◆ Directions for this task ◆
In the listing below, find the line with "1 | .intakeMemNoSpare => 0" and the line with "0 | .wickQueueEcc => 0". Repeat those two lines and all lines between them exactly.

◆ Information shown ◆
-- ==== Sys2Proof/Machine/Tables.lean ====
section
/-! DEFINITION. Constant tables of the spec: unit indexes and domains, causes with their codes and levels, dependency
rows of the reaction shadow, attention bits, die tables, and the sizes of the memories. -/
namespace Sys2Proof.Machine
open Sys2Proof

/-- Unit index of R12. -/
def unitIdx : UnitId → Nat
  | .host => 0 | .link => 1 | .lamp => 2 | .intake => 3 | .media => 4 | .front => 5 | .back => 6
  | .tun => 7 | .grist => 8 | .wick => 9 | .power => 10 | .snuff => 11 | .clock => 12

/-- The thirteen units in the order of their index (R12). -/
def allUnits : List UnitId :=
  [.host, .link, .lamp, .intake, .media, .front, .back, .tun, .grist, .wick, .power, .snuff, .clock]

/-- The unit of an index below 13 (R12). -/
def unitOf (n : Nat) : Option UnitId := allUnits[n]?

/-- Units of the VAUX domain (R23). -/
def unitVaux : UnitId → Bool
  | .link | .lamp | .clock => true
  | .host | .intake | .media | .front | .back | .tun | .grist | .wick | .power | .snuff => false

/-- The unit that reports a cause (R441). -/
def causeUnit : Cause → UnitId
  | .hostLinkDown | .hostTrainFail | .hostRxEcc | .hostRingEcc => .host
  | .linkRxEcc => .link
  | .lampSealOverrun => .lamp
  | .intakeMemUncorr | .intakeMemNoSpare => .intake
  | .mediaDieFail | .mediaChannelFail | .mediaBusCheck | .mediaStripeLost | .mediaQueueEcc => .media
  | .frontWatchdog | .frontMemUncorr | .frontMemNoSpare => .front
  | .backWatchdog | .backMemUncorr | .backMemNoSpare => .back
  | .tunUncorr | .tunMacroHard => .tun
  | .gristUncorr | .gristNoSpare => .grist
  | .wickAnchorTie | .wickErasedAccess | .wickSectorRetired | .wickSectorLimit | .wickLargeFail | .wickOtpUncorr
  | .wickQueueEcc => .wick
  | .powerRailUv | .powerRailOv | .powerRailOc | .powerChargeTimeout | .powerGaugeFail | .powerThermTrip
  | .powerVinOv => .power
  | .snuffDryRun => .snuff
  | .clockPllUnlock => .clock

/-- The cause codes of R441. -/
def causeCode : Cause → Byte
  | .hostLinkDown => 0x01 | .hostTrainFail => 0x02 | .hostRxEcc => 0x03 | .hostRingEcc => 0x04
  | .linkRxEcc => 0x01
  | .lampSealOverrun => 0x01
  | .intakeMemUncorr => 0x20 | .intakeMemNoSpare => 0x21
  | .mediaDieFail => 0x01 | .mediaChannelFail => 0x02 | .mediaBusCheck => 0x03 | .mediaStripeLost => 0x04
  | .mediaQueueEcc => 0x05
  | .frontWatchdog => 0x01 | .frontMemUncorr => 0x20 | .frontMemNoSpare => 0x21
  | .backWatchdog => 0x01 | .backMemUncorr => 0x20 | .backMemNoSpare => 0x21
  | .tunUncorr => 0x01 | .tunMacroHard => 0x02
  | .gristUncorr => 0x01 | .gristNoSpare => 0x02
  | .wickAnchorTie => 0x01 | .wickErasedAccess => 0x02 | .wickSectorRetired => 0x03 | .wickSectorLimit => 0x04
  | .wickLargeFail => 0x05 | .wickOtpUncorr => 0x06 | .wickQueueEcc => 0x07
  | .powerRailUv => 0x01 | .powerRailOv => 0x02 | .powerRailOc => 0x03 | .powerChargeTimeout => 0x04
  | .powerGaugeFail => 0x05 | .powerThermTrip => 0x06 | .powerVinOv => 0x07
  | .snuffDryRun => 0x01
  | .clockPllUnlock => 0x01

/-- The cause levels of R441: 0 NOTE, 1 CONTAIN, 2 RESTART, 3 SNUFF. -/
def causeLevel : Cause → Nat
  | .hostLinkDown => 0 | .hostTrainFail => 0 | .hostRxEcc => 1 | .hostRingEcc => 0
  | .linkRxEcc => 0
  | .lampSealOverrun => 0
  | .intakeMemUncorr => 1 | .intakeMemNoSpare => 0
  | .mediaDieFail => 1 | .mediaChannelFail => 1 | .mediaBusCheck => 1 | .mediaStripeLost => 0 | .mediaQueueEcc => 0
  | .frontWatchdog => 2 | .frontMemUncorr => 0 | .frontMemNoSpare => 0
  | .backWatchdog => 2 | .backMemUncorr => 0 | .backMemNoSpare => 0
  | .tunUncorr => 0 | .tunMacroHard => 0
  | .gristUncorr => 0 | .gristNoSpare => 0
  | .wickAnchorTie => 2 | .wickErasedAccess => 0 | .wickSectorRetired => 0 | .wickSectorLimit => 0
  | .wickLargeFail => 0 | .wickOtpUncorr => 0 | .wickQueueEcc => 0
  | .powerRailUv => 0 | .powerRailOv => 3 | .powerRailOc => 0 | .powerChargeTimeout => 0
  | .powerGaugeFail => 0 | .powerThermTrip => 3 | .powerVinOv => 0
  | .snuffDryRun => 0
  | .clockPllUnlock => 2

/-- The held causes of R441: each names a condition. -/
def causeHeld : Cause → Bool
  | .hostLinkDown | .powerRailUv | .powerRailOc | .powerChargeTimeout | .powerVinOv => true
  | _ => false

/-- The dependency rows of R447; for CLOCK, the consumers of the PLL named (R27). -/
def shadowRow (r : UnitId) (p : Option Pll) : List UnitId :=
  match r with
  | .host => [.intake, .front]
  | .link => []
  | .lamp => [.intake, .media, .back, .snuff]
  | .intake => [.host, .back, .snuff]
  | .media => [.intake, .back, .snuff]
  | .front => [.host, .intake, .grist]
  | .back => [.lamp, .intake, .media, .snuff]
  | .tun => [.host, .intake, .media, .front, .back, .snuff]
  | .grist => [.host, .intake, .front, .snuff]
  | .wick => [.front, .back, .snuff]
  | .power => [.media, .wick, .snuff]
  | .snuff => [.power]
  | .clock =>
    match p with
    | none => []
    | some .tick => [.link, .lamp]
    | some .fabric => [.host, .intake, .media, .front, .back, .tun, .grist, .wick, .snuff]
    | some .nand => [.media]
    | some .pcie => [.host]

/-- The attention causes of R360. -/
inductive Attn where
  | fault | phaseLost | tickLost | planReject | streamFault | overQuota | streamPoison | wtEnter | wtExit | setDegraded
  | setRestored | spaceLow | spaceFull | stagingHigh | cellarOff | scrubSlow | healthSpare | healthWear | stateChange
  | wickDone
  deriving DecidableEq, Repr

/-- Bit numbers of R360. -/
def attnBit : Attn → Nat
  | .fault => 0 | .phaseLost => 1 | .tickLost => 2 | .planReject => 3 | .streamFault => 4 | .overQuota => 5
  | .streamPoison => 6 | .wtEnter => 7 | .wtExit => 8 | .setDegraded => 9 | .setRestored => 10 | .spaceLow => 11
  | .spaceFull => 12 | .stagingHigh => 13 | .cellarOff => 14 | .scrubSlow => 15 | .healthSpare => 16 | .healthWear => 17
  | .stateChange => 18 | .wickDone => 19

/-- DEV_STATE.STATE codes (R358). -/
def devCode : DevState → Nat
  | .boot => 0 | .recover => 1 | .ready => 2 | .degraded => 3 | .readOnly => 4 | .snuffed => 5 | .halted => 6
  | .download => 7

/-- ST_STATE.STATE codes (R72). -/
def sstateCode : SState → Nat
  | .free => 0 | .open => 1 | .draining => 2 | .closed => 3 | .faulted => 4

/-- CYC_CTRL.LOCK_STATE codes (R42). -/
def lockCode : LockState → Nat
  | .free => 0 | .acquire => 1 | .locked => 2 | .coast => 3

/-- CYC_CTRL.TICK_SRC codes (R46). -/
def tickSrcCode : TickSrc → Nat
  | .internal => 0 | .phaseTick => 1 | .substitute => 2

/-- CH_STATE.STATE codes (R161). -/
def chanCode : ChanState → Nat
  | .off => 0 | .discover => 1 | .train => 2 | .active => 3 | .quiesced => 4 | .failed => 5 | .absent => 6

/-- CH_DIES codes (R158). -/
def dieCode : DieCode → Nat
  | .absent => 0 | .active => 1 | .retired => 2 | .unsupported => 3

/-- LINK status codes (R336). -/
def statusCode : Status → Byte
  | .ok => 0x00 | .werr => 0x01 | .nopwr => 0x02 | .badmsg => 0x03 | .range => 0x04 | .skipped => 0x05

/-- RAIL_SEL codes (R288). -/
def railCode : Rail → Nat
  | .vcore => 0 | .vccqPhy => 1 | .vwk => 2 | .vcc => 3 | .vccq => 4

/-- PLL codes (R499). -/
def pllCode : Pll → Nat
  | .tick => 0 | .fabric => 1 | .nand => 2 | .pcie => 3

/-- Link-loss codes (R499). -/
def lossCode : LinkLoss → Nat
  | .surpriseDown => 0 | .hotReset => 1 | .linkDisable => 2 | .dlDown => 3

/-- Pack syndrome items, each a width and a value, from bit 0 upward (R499). -/
def packBits : List (Nat × Nat) → Nat
  | [] => 0
  | (w, v) :: rest => v % 2 ^ w + 2 ^ w * packBits rest

/-- The detail of a report (R499). -/
def detail (items : List (Nat × Nat)) : BitVec 56 := BitVec.ofNat 56 (packBits items)

/-- The default of the band table, which no band is: it has no member. -/
def bandNone : Band :=
  { pool := .stream, slc := false, members := [], group := [], phase := .open, drops := [], fails := [], checked := false, firstOk := []
    units := [], heads := [], left := false, parity := [], accs := [], accBuf := [], relSeq := 0, stuck := [] }

/-- A default for Grist frames: no frame. -/
def frameNone : GFrame := { st := .clean, used := 0, lines := [], seqs := [] }

/-- 2^26 − 1, the most ticks of a cycle (R38). -/
def maxTick : Nat := 67108863

end Sys2Proof.Machine
end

◆ Solved problem ◆
  | .intakeMemUncorr => 1 | .intakeMemNoSpare => 0
  | .mediaDieFail => 1 | .mediaChannelFail => 1 | .mediaBusCheck => 1 | .mediaStripeLost => 0 | .mediaQueueEcc => 0
  | .frontWatchdog => 2 | .frontMemUncorr => 0 | .frontMemNoSpare => 0
  | .backWatchdog => 2 | .backMemUncorr => 0 | .backMemNoSpare => 0
  | .tunUncorr => 0 | .tunMacroHard => 0
  | .gristUncorr => 0 | .gristNoSpare => 0
  | .wickAnchorTie => 2 | .wickErasedAccess => 0 | .wickSectorRetired => 0 | .wickSectorLimit => 0
  | .wickLargeFail => 0 | .wickOtpUncorr => 0 | .wickQueueEcc => 0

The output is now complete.